Excerpts from a dataset:
/-- A reload point of the field clock of `t` has not been passed yet: it applies before a commutation (R312). -/
def State.reloadFirst (s : State) (c t : Nat) : Bool := (s.ldc c).running && (s.nextReload c).2 / 16 == t / 16

/-- The commutation instant has come: a forced step of a start, a scheduled commutation, or the replacement of a missing crossing (R315, R324, R327). -/
def State.commutation (s : State) (c : Nat) : State :=
  let x := s.ldc c
  match x.comAt with
  | none => s
  | some t =>
    if s.dt < t ∨ s.reloadFirst c t = true then s
    else
      let st := s.comState c
      let k := nextStep (s.comRev c) (s.comStep c)
      if st = 3 then
        let good := if x.crossed then x.good else 0
        let s1 := s.setLdc c { x with good := good }
        ((s1.countStep c (s.comRev c)).setStep c k t).scheduleForced c t x.freqEnd
      else if st = 4 then
        if x.forced then
          let n := x.missRun + 1
          let int := (s.rd (LDC_ZC_INT c)).toNat
          if max 1 (s.fld (LDC_PLAUS c) 19 16) ≤ n then s.syncLoss c 2
          else
            let s1 := s.setLdc c { x with missRun := n, crossAt := some (t - s.delayTicks c int) }
            ((s1.countStep c (s.comRev c)).setStep c k t).scheduleMissing c t
        else ((s.countStep c (s.comRev c)).setStep c k t).scheduleMissing c t
      else s

/-- A Hall code change reaches the engine (R317, R327). -/
def State.hallCommutation (s : State) (c code : Nat) : State :=
  if !s.bit (LDC_COM_CTL c) 0 then s
  else
    let x := s.ldc c
    let old := s.comStep c
    let int := match x.crossAt with
      | none => 0
      | some p => (s.dt - p) / 16
    match s.hallStepOf c code with
    | none => if s.comState c = 4 then (s.comCount c 31 24).syncLoss c 4 else s.comCount c 31 24
    | some k =>
      let rev := k == nextStep true old
      let near := rev || k == nextStep false old
      if s.comState c = 4 then
        if !near then (s.comCount c 31 24).syncLoss c 4
        else
          let s1 := (s.countStep c rev).setStep c k s.dt
          if int = 0 then (s1.setLdc c { s1.ldc c with crossAt := some s.dt }).scheduleMissing c s.dt
          else
            match s1.implausible c int with
            | some w => s1.syncLoss c w
            | none =>
              let s2 := s1.showFreq c int rev
              let s3 := s2.setLdc c { (s2.ldc c).addInt int with crossAt := some s.dt, crossed := true, backward := rev }
              let s4 := s3.scheduleMissing c s.dt
              if (s.slotOfLdc c).isSome then s4 else s4.regulate c int
      else
        let s1 := (s.wrFld (LDC_COM_STAT c) 5 3 k).setLdc c { x with crossAt := some s.dt }
        if int = 0 ∨ !near then s1 else s1.showFreq c int rev

/-- The decision of SENSING: what the engine found is the direction, the interval and the step of the last crossing. A catch takes place at the commutation instant that R315 predicts from that crossing, which is when the command is given (R318, R319, log 62). -/
def State.sensingDecision (s : State) (c : Nat) (found : Option (Bool × Nat × Nat)) : State :=
  if s.comState c ≠ 1 ∨ s.bit (LDC_COM_STAT c) 8 = true then s
  else
    let listen := msTicks (min 50 (max 1 (s.fld (LDC_LISTEN c) 7 0)))
    match found with
    | none => if s.dt < (s.ldc c).since + listen then s else s.enterAligning c
    | some (rev, int, k) =>
      let s1 := s.showFreq c int rev
      let f := freqOfInt int
      if rev = s.comRev c ∧ u16 (s.rd (LDC_CATCH_F c)) ≤ f then
        let s2 := ((s1.enterRunning c f).startDuty c f).startSwitching c
        let s3 := s2.setLdc c { s2.ldc c with crossAt := some (s.dt - s.delayTicks c int) }
        ((s3.setStep c (nextStep rev k) s.dt).scheduleMissing c s.dt).raise (ldcPage c) 22
      else if rev ≠ s.comRev c ∧ u16 (s.rd (LDC_REV_F c)) ≤ f then s1.enterReverseWait c
      else s1.enterAligning c

/-- The run-down in reverse wait: a crossing interval, or none for 2 / (6 × REV_F) seconds (R320). -/
def State.reverseWaitEnd (s : State) (c : Nat) (int : Option Nat) : State :=
  if s.comState c ≠ 1 ∨ s.bit (LDC_COM_STAT c) 8 = false then s
  else
    let revF := u16 (s.rd (LDC_REV_F c))
    let go (st : State) : State :=
      if st.bit (LDC_COM_CTL c) 0 then
        let k := (st.hallNow c).getD (st.comStep c)
        ((((st.enterRunning c 0).startDuty c 0).startSwitching c).setStep c k st.dt).scheduleMissing c st.dt
      else st.enterAligning c
    match int with
    | some i =>
      let s1 := s.showFreq c i (!s.comRev c)
      let s2 := s1.setLdc c { s1.ldc c with crossAt := some s.dt }
      if freqOfInt i < revF then go s2 else s2
    | none =>
      let quiet : Int := if revF = 0 then 0 else 4000000000 * 2 * one32 / (6 * revF)
      if revF = 0 ∨ (s.dt : Int) < ((s.ldc c).crossAt.getD 0 : Nat) + quiet then s else go s

/-- REV_WAIT_T has elapsed (R320). -/
def State.reverseWaitTimeout (s : State) (c : Nat) : State :=
  if s.comState c ≠ 1 ∨ s.bit (LDC_COM_STAT c) 8 = false ∨ s.dt < (s.ldc c).since + msTicks (10 * s.fld (LDC_LISTEN c) 31 16) then s
  else s.syncLoss c 6

/-- The rise time of pulse `k` among those stored (R321). -/
def riseAt (twelve : Bool) (l : List Nat) (k : Nat) : Nat := l.getD (if twelve then k else k / 2) 0xFFFF

/-- The pulse with the shortest rise time, the lowest of equals. -/
def bestPulse (twelve : Bool) (l : List Nat) : Nat :=
  (List.range l.length).foldl (fun b i =>
    let k := if twelve then i else 2 * i
    if riseAt twelve l k < riseAt twelve l b then k else b) 0

/-- The result of a detection: valid, and the rotor angle in units of 30° (R322). -/
def ipdResult (twelve : Bool) (margin : Nat) (l : List Nat) : Bool × Nat :=
  let k := bestPulse twelve l
  let r := riseAt twelve l k
  let o := riseAt twelve l ((k + 6) % 12)
  let valid := decide (o * margin ≤ (o - r) * 256) && decide (r < o ∨ (r = o ∧ margin = 0))
  if twelve then (valid, k)
  else
    let up := riseAt false l ((k + 2) % 12)
    let dn := riseAt false l ((k + 10) % 12)
    let n := min up dn
    if (n - r) * 256 ≤ r * margin then (valid, if up ≤ dn then (k + 1) % 12 else (k + 11) % 12) else (valid, k)

/-- A test pulse ends at its threshold, with its rise time, or at TMAX (R321, R322). -/
def State.ipdPulseEnd (s : State) (c : Nat) (rise : Option Nat) : State :=
  let x := s.ldc c
  match x.ipd with
  | none => s
  | some k =>
    let twelve := s.bit (LDC_COM_CTL c) 3
    let tmax := min 200 (max 5 (s.fld (LDC_IPD_CFG c) 7 0))
    let late := match rise with
      | none => decide (s.dt < x.ipdAt + 4000 * tmax)
      | some r => decide (s.dt < x.ipdAt + 16 * r)
    if s.comState c ≠ 2 ∨ late = true then s
    else
      let r := match rise with
        | none => 0xFFFF
        | some r => if 250 * tmax ≤ r then 0xFFFF else r
      let lo := 16 * (k % 2)
      let s1 := (s.allOff c).wrFld (LDC_IPD_RISE c (k / 2)) (lo + 15) lo r
      let l := x.rises ++ [r]
      let s2 := s1.setLdc c { s1.ldc c with rises := l, ipd := none }
      let n := if twelve then 12 else 6
      if l.length < n then
        let gap := 40000 * max 1 (s.fld (LDC_IPD_CFG c) 15 8)
        s2.ipdPulse c (if twelve then k + 1 else k + 2) (s.dt + gap)
      else
        let (valid, a) := ipdResult twelve (s.fld (LDC_IPD_CFG c) 23 16) l
        let s3 := s2.raise (ldcPage c) 20
        if valid then s3.enterStarting c a
        else (s3.wrBit (LDC_COM_STAT c) 11 true).alignOrFail c

/-- ALIGN_T has passed: the rotor angle is 0° (R323). -/
def State.alignEnd (s : State) (c : Nat) : State :=
  if s.comState c ≠ 2 ∨ s.bit (LDC_COM_STAT c) 8 = false ∨ s.dt < (s.ldc c).since + msTicks (s.fld (LDC_ALIGN_CFG c) 15 0) then s
  else s.enterStarting c 0

/-- START_TMAX has passed without a hand-over (R324). -/
def State.startTimeout (s : State) (c : Nat) : State :=
  if s.comState c ≠ 3 ∨ s.dt < (s.ldc c).since + msTicks (s.fld (LDC_START_HO c) 31 16) then s else s.syncLoss c 5

/-- RECATCH_WAIT has ended (R328). -/
def State.recatchWaitEnd (s : State) (c : Nat) : State :=
  match (s.ldc c).recatchAt with
  | none => s
  | some t => if s.comState c ≠ 5 ∨ s.dt < t then s else (s.offsetMeasure c []).enterSensing c

/-- STILL_T has passed without a crossing (R326). -/
def State.coastStill (s : State) (c : Nat) : State :=
  let last := max (s.ldc c).since ((s.ldc c).crossAt.getD 0)
  if s.comState c ≠ 5 ∨ (s.ldc c).recatchAt.isSome ∨ s.dt < last + msTicks (s.fld (LDC_STILL_T c) 15 0) then s
  else ((s.wr (LDC_COM_FREQ c) 0).setComState c 0).ownLegs c

/-- One second of RUNNING has passed (R328). -/
def State.recatchReset (s : State) (c : Nat) : State :=
  if s.comState c ≠ 4 ∨ s.dt < (s.ldc c).since + msTicks 1000 then s else s.wrFld (LDC_COM_STAT c) 10 9 0

/-- A reload point: the conversions of the period that ends, its floating-phase sample, the pending set, the duties (R279 to R281, R300, R302, R313). -/
def State.pwmReload (s : State) (c : Nat) (codes : List Nat) (bemf : Option Int) : State :=
  let x := s.ldc c
  if s.bit (GDV_FLT_STAT c) 12 then s
  else if x.running then
    let (mid, t) := s.nextReload c
    if s.dt < t then s
    else
      let s0 := s.when (s.comState c == 3) fun st => st.openDuty c (st.startFreqAt c t)
      let s1 := if mid then s0.reloadMid c t else (((s0.currentSample c codes).cbcPeriod c).zcSample c bemf).reloadBoundary c t
      -- a commutation of the same field clock follows the reload (R312)
      s1.when ((s1.ldc c).comAt.any fun u => u / 16 == t / 16) fun st => st.commutation c
  else
    match x.startAt with
    | none => s
    | some t => if s.dt < t then s else s.timerStart c t

/-- The change of one leg: the transition that has ended is measured, an overlap of the commands is blocked, the leg follows the timer (R276, R282, R286, R289). -/
def State.legChange (s : State) (c k : Nat) (meas : Option Nat) (mv : Nat) (overlap : Bool) : State :=
  if overlap then s.shoot c k
  else
    let x := s.ldc c
    let w := s.legWant c k
    let fall := decide (x.gates / 2 ^ (2 * k) % 2 = 1) && !w.1
    let rise := decide (x.gates / 2 ^ (2 * k + 1) % 2 = 1) && !w.2
    let s1 := match meas with
      | none => s
      | some m => if s.fld (LDC_DT_CTL c) 15 8 < m then s else if fall then s.dtMeasure c k 0 m else if rise then s.dtMeasure c k 1 m else s
    s1.follow c k (some mv)

def execPwmReload (c : Fin 6) (codes : List (BitVec 12)) (bemf : Option (BitVec 16)) (s : State) : Host.Outcome State Fault Refusal :=
  .next (s.pwmReload c.val (codes.map BitVec.toNat) (bemf.map BitVec.toInt))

▶ _Task objective_
In the records, which lines use the word "clock"? Report them.

▶ _Solution to this problem_
/-- A reload point of the field clock of `t` has not been passed yet: it applies before a commutation (R312). -/
      -- a commutation of the same field clock follows the reload (R312)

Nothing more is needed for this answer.